Melancholia

Analyse universitaire du film Melancholia, de Lars Von Trier, sorti en 2011.

!! Attention ! Spoilers !!

Affiche Australienne du film – Madman Entertainment

How to « get rid of the aesthetic side in one full blow » (Nils Thorsen, 2011). Voici comment Lars Von Trier définit lui même le prologue de son film. Constituée de seize plans, que l’on pourrait qualifier d’images mouvantes, l’introduction de Melancholia s’affirme effectivement comme un concentré d’esthétisation. Plutôt étonnant pour le réalisateur, fondateur (avec Thomas Vinterberg, en 1995) et adepte des « vœux de chasteté » du « Dogma 95 » : mouvement cinématographique qui condamne tout recourt à l’artifice et à l’illusion. Certes, ces vœux ont valeur de manifeste, plus que de préceptes inviolables, et ont déjà été mis à mal par la dilogie Dogville/Manderley. Cependant, nous pouvons tout de même nous interroger sur la raison d’être de ces plans lumineux et aplatis à l’extrême, que Lars Von Trier avait déjà expérimentés dans Antichrist.
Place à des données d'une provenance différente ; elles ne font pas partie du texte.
/-- The ceiling at a voltage in mV and a temperature in 1/16 degC, M steps/s, rounded down (R466). -/
def CeilRec.ceiling (c : CeilRec) (mv : Nat) (temp : Int) : Nat :=
  let v := max 600 (min 850 mv) - 600
  let (i, f) := (v / 50, v % 50)
  let n := fun (col : List (BitVec 16)) => colAt col i * (50 - f) + colAt col (i + 1) * f
  if temp ≤ 1120 then n c.ceil70 / 50
  else if temp ≤ 1600 then
    let d := (temp - 1120).toNat
    (n c.ceil70 * (480 - d) + n c.ceil100 * d) / 24000
  else (Config.hotCeiling c.ceil70 c.ceil100 mv temp).toNat

/-- The 32 bytes of a ceiling record (Table 14-2). -/
def State.ceilBytes (s : State) (p : Nat) (c : CeilRec) : List Byte :=
  leBytes 2 p ++ leBytes 2 ((s.logicalOf p).getD 0xFFFF) ++
  [if 1750 ≤ colAt c.ceil70 3 then 0#8 else 1#8, if c.aged then 1#8 else 0#8] ++ leBytes 2 c.ageHours.toNat ++
  (c.ceil70 ++ c.ceil100).flatMap fun x => leBytes 2 x.toNat

/-- The AUTO voltage: the lowest 5 mV step at which the team's ceiling reaches the target rate, else 0.850 V (R468). -/
def State.autoVolt (s : State) (p : Nat) : Nat :=
  let c := s.ceilRec p
  let temp := (s.teamPwr p).temp
  let steps := (List.range 51).map fun i => 600 + 5 * i
  (steps.find? fun v => s.power.target ≤ 1000000 * c.ceiling v temp).getD 850

/-- Sets an AUTO team to its voltage (R468). -/
def State.retune (s : State) (p : Nat) : State :=
  let g := s.teamReg p
  if g.fixed || s.physState p = .retired then s
  else
    let v := s.autoVolt p
    if v = g.target then s else s.setTeamVolt p v none false

/-- Every AUTO team and every rail follow the target rate (R463, R468, R473). -/
def State.retuneAll (s : State) : State := ((List.range 336).foldl (fun s p => s.retune p) s).followRails

/-- The least of the limits on a team's step rate, steps/s (R464, R465). -/
def State.pacer (s : State) (p : Nat) : Nat :=
  let t := s.teamPwr p
  let lim := (s.logicalOf p).bind fun l => (s.paddocks.find? fun e => e.2.teams.contains l).bind fun e => e.2.rateLimit
  let base := min s.power.target (1000000 * (s.ceilRec p).ceiling ((s.teamReg p).at_ s.t / 1000) t.temp)
  let base := match lim with | some m => min base (1000000 * m) | none => base
  let base := if s.part.pstate.running then base else min base 1600000000
  let base := base * t.throttle / 100
  if s.power.trip then 0 else if s.power.clamp || s.power.thermClamp then base / 2 else base

/-! ### Voltage and rate commands (R463, R465, R468 to R470, R484 to R486) -/

/-- PWR_TEAM_VOLT of either level. -/
def State.teamVolt (s : State) (c : Cmd) (auto : Bool) : Except Err State := do
  let (l, v) := (c.u16 0, c.u16 2)
  need (!c.mgmt && (s.allotment c.pad).contains l) stNotPermitted
  need (auto || (600 ≤ v && v ≤ 850 && v % 5 = 0)) stBadParam
  need (!(s.team l).replacing) stTaskState
  let p := s.physOf l
  need (!(s.rail (p / 42)).quarantined) stAvsProtocol
  if auto then
    let g := s.teamReg p
    let s := s.supersede g.cmd (g.at_ s.t / 1000)
    let s := s.modPwr p fun x => { x with reg := some { g with cmd := none, fixed := false } }
    .ok ((s.retune p).followRails.ok c)
  else .ok (s.setTeamVolt p v (some c.w) true)

/-- PWR_TEAM_VOLT: FIXED at a voltage. -/
def pwrTeamVoltBody (c : Cmd) (s : State) : Except Err State := s.teamVolt c false

/-- PWR_TEAM_VOLT, expert: with AUTO the team returns to AUTO. -/
def pwrTeamVoltExpertBody (c : Cmd) (s : State) : Except Err State := s.teamVolt c (c.flag 4)

/-- Whether a voltage lies in a rail's commanded range (Table 14-1). -/
def railRange (r v : Nat) : Bool :=
  if r < 8 then 660 ≤ v && v ≤ 910 && v % 5 = 0
  else if r = 8 || r = 9 then 720 ≤ v && v ≤ 800
  else r = 14 && 880 ≤ v && v ≤ 920

/-- PWR_RAIL_SET of either level: a VIN_TEAM rail keeps 50 mV of headroom to every team (R463). -/
def State.pwrRail (s : State) (c : Cmd) (rate : Nat) : Except Err State := do
  let (r, v) := (c.u32 0, c.u32 4)
  need (railRange r v && 500 ≤ rate && rate ≤ 10000) stBadParam
  need (8 ≤ r || (railTeams r).all fun p => (s.teamReg p).target + 50 ≤ v) stBadParam
  need (!(s.rail r).quarantined) stAvsProtocol
  .ok (s.setRail r v rate (some c.w) true)

/-- PWR_RAIL_SET: at 1,000 mV/ms. -/
def pwrRailSetBody (c : Cmd) (s : State) : Except Err State := s.pwrRail c 1000

/-- PWR_RAIL_SET, expert: the transition rate. -/
def pwrRailSetExpertBody (c : Cmd) (s : State) : Except Err State := s.pwrRail c (c.u32 8)

/-- A regulator stands at its target, and the command that set it completes (R470). -/
def State.atTarget (s : State) (rail : Bool) (k : Nat) (g : Reg) : State :=
  let g' := { g with cmd := none }
  let s := if rail then s.modRail k fun x => { x with reg := some g' } else s.modPwr k fun x => { x with reg := some g' }
  match g.cmd with
  | some w => s.complete w stOk
  | none => s

/-- REGULATOR_TARGET_REACHED (R470): a team regulator, or an AVSBus rail, reaches its target; its command completes, and
rails are lowered once their teams' outputs have fallen. -/
def execRegulatorTargetReached (rail : Bool) (k : Nat) (s : State) : Host.Outcome State Fault Refusal :=
  event (
    let g := if rail then s.railReg k else s.teamReg k
    if !(if rail then railAvs k else k < 336) then s
    else
      let s1 := (s.reach g.reachAt).atTarget rail k g
      if rail || !s1.part.pstate.running then s1 else s1.followRails)

/-- Sets a paddock's rate limit (R465). -/
def State.rateLimit (s : State) (c : Cmd) (p : Nat) : Except Err State := do
  let v := c.u32 0
  need (900 ≤ v && v ≤ 2100) stBadParam
  need (thas s.paddocks p) stBadParam
  .ok ((s.modPaddock p fun k => { k with rateLimit := some v }).ok c)

/-- PWR_RATE_LIMIT: the caller's teams. -/
def pwrRateLimitBody (c : Cmd) (s : State) : Except Err State := do
  need (!c.mgmt) stNotPermitted
  s.rateLimit c c.pad

/-- PWR_RATE_LIMIT, expert: any paddock, from the management session. -/
def pwrRateLimitExpertBody (c : Cmd) (s : State) : Except Err State := do
  need c.mgmt stNotPermitted
  s.rateLimit c (c.u32 4)

/-! ### The cap (R471 to R475) -/

/-- Records a cap; it takes effect at the first period boundary, and the earlier one is superseded (R472, R485). -/
def State.recordCap (s : State) (w : Nat) (cmd : Option (BitVec 64)) (noExc : Bool) : State :=
  let earlier := match s.power.capNext with | some (_, some q, _) => some q | _ => s.power.capCmd
  let s := s.supersede earlier 0
  { s with power := { s.power with capNext := some (w, cmd, noExc), capCmd := none } }

/-- PWR_CAP_SET of either level. -/
def State.capSet (s : State) (c : Cmd) (noExc : Bool) : Except Err State := do
  need c.mgmt stNotPermitted
  need (700 ≤ c.u32 0 && c.u32 0 ≤ 1800) stBadParam
  .ok (s.recordCap (c.u32 0) (some c.w) noExc)

/-- PWR_CAP_SET. -/
def pwrCapSetBody (c : Cmd) (s : State) : Except Err State := s.capSet c false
Melancholia est l’histoire d’une fin du monde. La planète, qui donne son nom au film, vient heurter la Terre de plein fouet et l’engloutit, anéantissant ainsi toute trace de vie. L’histoire se déroule dans un château, perdu au milieu de lacs et de forêts. La diégèse est séparée en deux parties : l’une consacrée au mariage de Justine, une jeune femme souffrant de forte mélancolie. L’autre à sa sœur, Claire, mère d’un petit garçon et heureuse de vivre. Nous voyons ainsi se dérouler, de manière chronologique, la destruction progressive du bonheur superficiel et faux de Justine, par elle même, et son enfoncement dans la dépression… pour ensuite assister au rapprochement extrême de la planète Melancholia, qui plonge Claire dans une panique totale, et semble paradoxalement redonner vie à Justine. La fin produit un embrasement général de l’image et de toute la vie qu’elle contient, lorsque nous voyons depuis l’écran Melancholia frapper et avaler la Terre. Le prologue, comme une ouverture d’opéra qui se déroulerait ensuite en deux actes, vient annoncer la catastrophe approchante. Le film fonctionne comme une boucle : il commence par la fin du monde, et se termine par la fin du monde. Dès le début, le spectateur est mis face aux belles images montrant Melancholia en train d’anéantir la Terre. Le prologue se termine par un fondu au noir, après que la Terre ait totalement disparue, tout comme la fin du film. Nous observons cette disparition depuis un œil extérieur, situé quelque part dans l’espace et permettant de voir la « danse de la mort » des deux planètes. Point de vue lointain, donc, qui nous exclu pour le moment de la destruction, afin de mieux nous y plonger durant le film. Le prologue serait alors une invitation, en quelque sorte. Invitation qui, comme le dit Marie-Claude Lambotte (2011), « demande au spectateur, derrière la beauté première des prises de vues, de bien vouloir entrer dans ce qui en constitue la sourde discordance ».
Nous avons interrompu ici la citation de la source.